→ **What is being asked**
The range starts at the line containing "s.forceNum r.key ∧" and ends at the last line of the records below. Reproduce those lines exactly.

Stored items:
=== Section Start ===
/-- Table 18-3 for one placement: where it goes, or the code of its first failing condition with the amounts needed and
free. -/
def State.fit (s : State) (pkg : Package) (p : Placement) : Except (Nat × Nat × Nat) Fit :=
  let slots := sumNat (s.heldContexts.map (fun n => ((s.ctx n).pkg.map (·.trackSlots)).getD 0))
  let subs := sumNat (s.heldContexts.map (fun n => (s.ctx n).subs.length))
  match s.originFor p with
  | none => .error (0x0E05, p.w * p.h, ((List.range 64).filter s.tileFree).length)
  | some o =>
    if 8192 < p.neuronsPerTile then .error (0x0E06, p.neuronsPerTile, 8192)
    else if 255 < p.syncObjects then .error (0x0E07, p.syncObjects, 255)
    else match firstFit 0 33554432 pkg.routeCount s.routeRanges with
      | none => .error (0x0E08, pkg.routeCount, 33554432 - sumNat (s.routeRanges.map Prod.snd))
      | some rb =>
        if 4096 < slots + pkg.trackSlots then .error (0x0E09, pkg.trackSlots, 4096 - slots)
        else match firstFit modelBase dramEnd p.dramBytes s.dramRanges with
          | none => .error (0x0E0A, p.dramBytes, dramEnd - modelBase - sumNat (s.dramRanges.map Prod.snd))
          | some db =>
            if 256 < subs + p.subs.length then .error (0x0E0B, p.subs.length, 256 - subs)
            else if s.regionsFree.length < regionsFor pkg then .error (0x0E0C, regionsFor pkg, s.regionsFree.length)
            else .ok ⟨o, rb, db⟩

/-- The first placement that fits with its number, or the failure of the last one tried. -/
def State.place? (s : State) (pkg : Package) : List Placement → Nat → Except (Nat × Nat × Nat × Nat) (Nat × Placement × Fit)
  | [], k => .error (0x0E05, k, 0, 0)
  | p :: rest, k =>
    match s.fit pkg p with
    | .ok f => .ok (k, p, f)
    | .error e => if rest = [] then .error (e.1, k, e.2.1, e.2.2) else State.place? s pkg rest (k + 1)

/-! ## Writing a context (R422, stage 4) -/

/-- A firewall region of the loader. -/
def loaderRegion (n base size : Nat) (write : Bool) : List Byte :=
  leBytes 8 base ++ leBytes 8 size ++ leBytes 2 (2 ^ n) ++ leBytes 2 (if write then 2 ^ n else 0) ++ [1] ++ List.replicate 11 0

/-- A region of the firewall replaced. -/
def State.setRegion (s : State) (i : Nat) (bs : List Byte) : State :=
  s.setDom Ob.dramFirewall ((List.range 1024).map (fun k => if k / 32 = i then bs.getD (k % 32) 0 else s.domByte Ob.dramFirewall k))

/-- The firewall regions of a context: its model area, its route range, where it has one, for reading only (R196, R413), and the further
ones its header asks for, of size 0 (log entry 56). -/
def State.grantRegions (s : State) (n : Nat) (pkg : Package) (p : Placement) (f : Fit) : State :=
  let routeLo := (s.nat Ob.routeTableBase + 8 * f.routeBase) / 4096 * 4096
  let routeHi := roundUp (s.nat Ob.routeTableBase + 8 * (f.routeBase + pkg.routeCount)) 4096
  let regions := [loaderRegion n f.dramBase p.dramBytes true,
    loaderRegion n routeLo (if pkg.routeCount = 0 then 0 else routeHi - routeLo) false] ++ List.replicate 2 (loaderRegion n 0 0 false)
  ((s.regionsFree.zip regions).take (regionsFor pkg)).foldl (fun s r => s.setRegion r.1 r.2) s
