-- ==== Sys2Proof/Certificates/Slice0/Obligations.lean ====
section
/-! DEFINITION. The statements for the provers: what commands do, what they leave alone, what every step keeps. Each command of the table
completes in one of them: its conclusion is that exec answers a next state, under hypotheses on the state and the operands alone. -/

section

open Sys2Proof Sys2Proof.Machine

/-! ## The step, power-up, limits, notices, memory -/

/-- A step with a command at the front of the queue of waiting commands runs that command on the state with the queue's rest. -/
def Obligations.StepTakesTheFrontCommand : Prop :=
  ∀ (s : State) (c : Instr) (rest : List Instr),
    step { s with pending := c :: rest } = exec c { s with pending := rest }

/-- At power-up device time is 0, Device State is BOOT (1), the die is down, no context is loaded, no Claim Holder, no fault is pending, the
status log is empty, no command waits and both masters stand without a session, and the limits of State.Inv hold: canonical memory, the ring sizes
of the logs, the range of the thermal cap and of the trim. That memory reads 0 is the model's choice (log entry 1). It states parts of R326, R364.
-/
def Obligations.PowerUpState : Prop :=
  State.reset.time = 0 ∧ State.reset.num Ob.deviceState = 1 ∧ State.reset.num Ob.dieUp = 0 ∧ State.reset.num Ob.claimHolder = 0 ∧
  State.reset.num Ob.faultsPending = 0 ∧ State.reset.health.log = [] ∧ State.reset.pending = [] ∧
  (∀ n : Fin 8, State.reset.ctxState n = 0) ∧ State.reset.roleOf .mailbox = 0 ∧ State.reset.roleOf .canFd = 0 ∧
  (∀ a, Memory.read State.reset.mem a = 0) ∧ State.reset.Inv

/-- Every step from a state that keeps the limits of State.Inv gives a state that keeps them: memory stays in its canonical form, the status
log at most 256 entries, the Standard Error Field 16, the audit log 4,096, the history of writes 1,280, the ledgers in flash 4, the thermal cap
between 550 and 1,350 MHz, the trim within 50,000 ppb. -/
def Obligations.EveryStepKeepsLimits : Prop := ∀ s u : State, s.Inv → step s = .next u → u.Inv

/-- Every command in every state answers a next state, with the commands that wait behind it as they were: no command ends in a fault or a
refusal. -/
def Obligations.EveryCommandAnswers : Prop := ∀ (c : Instr) (s : State), ∃ u, exec c s = .next u ∧ u.pending = s.pending

/-- Raising a code leaves a log of at most 256 entries when it had at most 256. Where the newest entry with its code and unit was first seen less
than 1 s ago, that entry's count rises by one, saturating at 32 bits, and no entry is written. Otherwise a new entry with count 1 stands in front.
A fault raises Fault Count and Faults Pending and enters the Standard Error Field, of at most 16, with 0xFF00 in its low half; a notice raises
Notice Count and leaves the Standard Error Field. Nothing else of the state changes but the number of the newest entry. It states parts of R353.
-/
def Obligations.RaisedCodeIsLogged : Prop :=
  ∀ (s : State) (code unit_ : Nat),
    Only [.objects, .health] s (s.raise code unit_) ∧ Objects logKeys s (s.raise code unit_) ∧
    (s.health.log.length ≤ 256 → (s.raise code unit_).health.log.length ≤ 256) ∧
    (∀ (older newer : List LogEntry) (e : LogEntry), s.health.log = newer ++ e :: older →
        (∀ x ∈ newer, ¬ (x.code = code ∧ x.unit_ = unit_)) → e.code = code → e.unit_ = unit_ →
        (s.time < e.stamp + 1000000000 →
          (s.raise code unit_).health.log = newer ++ { e with count := min (e.count + 1) (2 ^ 32 - 1) } :: older) ∧
        (e.stamp + 1000000000 ≤ s.time →
          (s.raise code unit_).health.log = (⟨s.time, code, isFault code, unit_, 1⟩ :: s.health.log).take 256)) ∧
    ((∀ x ∈ s.health.log, ¬ (x.code = code ∧ x.unit_ = unit_)) →
        (s.raise code unit_).health.log = (⟨s.time, code, isFault code, unit_, 1⟩ :: s.health.log).take 256) ∧
    (isFault code = true →
        (s.raise code unit_).health.stdErrors = ((code * 65536 + 0xFF00) :: s.health.stdErrors).take 16 ∧
        (s.raise code unit_).nat Ob.faultCount = (s.nat Ob.faultCount + 1) % 2 ^ 64 ∧
        (s.raise code unit_).nat Ob.faultsPending = min (s.nat Ob.faultsPending + 1) 65535 ∧
        (s.raise code unit_).num Ob.noticeCount = s.num Ob.noticeCount ∧
        ∃ r, (s.raise code unit_).health.emcy = some (r, code)) ∧
    (isFault code = false →
        (s.raise code unit_).health.stdErrors = s.health.stdErrors ∧ (s.raise code unit_).health.emcy = s.health.emcy ∧
        (s.raise code unit_).nat Ob.noticeCount = (s.nat Ob.noticeCount + 1) % 2 ^ 64 ∧
        (s.raise code unit_).num Ob.faultCount = s.num Ob.faultCount ∧
        (s.raise code unit_).num Ob.faultsPending = s.num Ob.faultsPending)

/-- Bytes stored at an address are read back there, every byte outside them reads as before, and memory keeps its canonical form. It states parts
of R8, R108. -/
def Obligations.StoredBytesReadBack : Prop :=
  ∀ (s : State) (a : Nat) (bs : List Byte), Memory.wf s.mem = true →
    Memory.wf (s.store a bs).mem = true ∧
    (∀ i, i < bs.length → Memory.read (s.store a bs).mem (a + i) = bs.getD i 0) ∧
    (∀ x, x < a ∨ a + bs.length ≤ x → Memory.read (s.store a bs).mem x = Memory.read s.mem x) ∧
    Only [.memory] s (s.store a bs)

/-! ## Requests, device and context control -/

/-- Every command that is a write request, dictionaryWrite and each row that names one object, completes when it passes every check: its next
state is that of the write applied to its object, with the write kept for the ledger's history and marked for the flash mirror. It states parts of
R333, R334. -/
def Obligations.AppliedRequestCompletes : Prop :=
  ∀ (c : Instr) (r : Request) (s : State), requestOf c = some r → r.Applied s →
    ∃ row, objAt r.key = some row ∧
      exec c s = .next ((((s.advance r.t).touch r.m).applyWrite r.m row r.key (valueOf row r.data) r.data).keepWrite r.m row r.key
        (valueOf row r.data) r.data)

/-- A write request that is ignored raises Ignored Count by one and records its object, port, reason and instant in the Ignored Requests objects.
Nothing else changes but device time and the session's instant of its last request. A wrong Session Response and a refused debug access have more
effects and are not part of this statement. It states parts of R334. -/
def Obligations.IgnoredRequestIsRecorded : Prop :=
  ∀ (c : Instr) (r : Request) (s : State) (reason : Nat), requestOf c = some r → r.Ignored s reason →
    ¬ (r.key = Ob.sessionResponse ∧ reason = 3) → ¬ (r.key = Ob.debugReadAddress ∧ reason = 4) →
    ∃ u, exec c s = .next u ∧ u.time = max s.time r.t ∧
      u.nat Ob.ignoredCount = (s.nat Ob.ignoredCount + 1) % 2 ^ 32 ∧
      u.nat Ob.lastIndex = r.key / 256 ∧ u.nat Ob.lastSubindex = r.key % 256 ∧ u.nat Ob.lastPort = r.m.code ∧
      u.nat Ob.lastReason = reason ∧ u.nat Ob.lastStamp = u.time ∧
      Objects ignoredKeys s u ∧ Only [.time, .objects, .security] s u

/-- A write request that fails checks 1 to 3 of Table 13-4 is aborted and changes no object and no part of the device but device time and the
session's instant; one that does not reach the dictionary changes device time only. It states parts of R334. -/
def Obligations.AbortedRequestChangesNothing : Prop :=
  ∀ (c : Instr) (r : Request) (s : State), requestOf c = some r →
    ((s.advance r.t).reaches r.m = false → exec c s = .next (s.advance r.t)) ∧
    ((s.advance r.t).reaches r.m = true → ((s.advance r.t).touch r.m).verdict r.m r.key r.data r.toggleOk = .abort →
      ∃ u, exec c s = .next u ∧ Only [.time, .security] s u)

/-- A write to an object that does not exist is aborted. With the object's length and toggle bits right: a role below the object's is ignored with
reason 1; a write to a ro object by a session with the role, with 2; a write outside the Lodge set while the die is down, that passes the checks
before, with 7; a state command by a master that does not hold the claim, that passes the checks before, with 5. It states parts of R334, R342. -/
def Obligations.FirstFailingCheckDecides : Prop :=
  ∀ (s : State) (m : Master) (k : Nat) (data : List Byte),
    (∀ toggleOk, objAt k = none → s.verdict m k data toggleOk = .abort) ∧
    (∀ r, objAt k = some r → lengthOk r data.length = true →
      s.verdict m k data false = .abort ∧
      (s.roleOf m < s.needRole true k r → s.verdict m k data true = .ignored 1) ∧
      (s.needRole true k r ≤ s.roleOf m → r.acc = .ro → s.verdict m k data true = .ignored 2) ∧
      (s.needRole true k r ≤ s.roleOf m → r.acc ≠ .ro → s.certLocks k data = true → s.verdict m k data true = .ignored 6) ∧
      (s.needRole true k r ≤ s.roleOf m → r.acc ≠ .ro → s.certLocks k data = false →
        (s.dieUp = false → lodgeKey k = false → s.verdict m k data true = .ignored 7) ∧
        ((s.dieUp = true ∨ lodgeKey k = true) → stateCommand k = true → s.nat Ob.claimHolder ≠ claimSide m →
          s.verdict m k data true = .ignored 5)))

/-- After an applied write of a numeric object with an index from 0x2400 up to 0x260F the object reads the value written, and no other object
changes but those of the status log; memory and every part but health, device time, the session's instant, the history of writes and the need of
the flash mirror stay as they are. It states parts of R333. -/
def Obligations.WrittenSettingReadsBack : Prop :=
  ∀ (c : Instr) (r : Request) (row : ObjRow) (s : State), requestOf c = some r → r.Applied s → objAt r.key = some row → widthOf row ≠ 0 →
    0x2400 ≤ r.key / 256 → r.key / 256 < 0x2610 →
    ∃ u, exec c s = .next u ∧ u.num r.key = valueOf row r.data ∧ Objects (r.key :: logKeys) s u ∧
      Only ([.objects, .health] ++ bookParts) s u

/-- After an applied write of a counter object of the Kerb path (0x2300 to 0x2303) the object reads the value written, while the value in force
stays what it was. At a SLOT_BOUNDARY with the die up and not fenced every deferred value comes into force: no object has a value in force other
than the one it reads. It states parts of R5, R62, R333. -/
def Obligations.DeferredWriteWaitsForTheBoundary : Prop :=
  (∀ (c : Instr) (r : Request) (row : ObjRow) (s : State), requestOf c = some r → r.Applied s → objAt r.key = some row → widthOf row ≠ 0 →
    0x2300 ≤ r.key / 256 → r.key / 256 ≤ 0x2303 →
    ∃ u, exec c s = .next u ∧ u.num r.key = valueOf row r.data ∧ u.forceNum r.key = s.forceNum r.key ∧
      Objects [r.key] s u ∧ Only ([.objects, .held] ++ bookParts) s u) ∧
  (∀ s : State, s.dieUp = true → s.fenced = false →
    ∃ u, exec .slotBoundary s = .next u ∧ s.time < u.time ∧ u.time % 1000 = 0 ∧ u.lastBoundary = u.time ∧
      ∀ k, u.forceNum k = u.num k)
=== Section End ===
→ **Answer space**
    ∃ u, exec c s = .next u ∧ u.num r.key = valueOf row r.data ∧ u.forceNum r.key = s.forceNum r.key ∧
      Objects [r.key] s u ∧ Only ([.objects, .held] ++ bookParts) s u) ∧
  (∀ s : State, s.dieUp = true → s.fenced = false →
    ∃ u, exec .slotBoundary s = .next u ∧ s.time < u.time ∧ u.time % 1000 = 0 ∧ u.lastBoundary = u.time ∧
      ∀ k, u.forceNum k = u.num k)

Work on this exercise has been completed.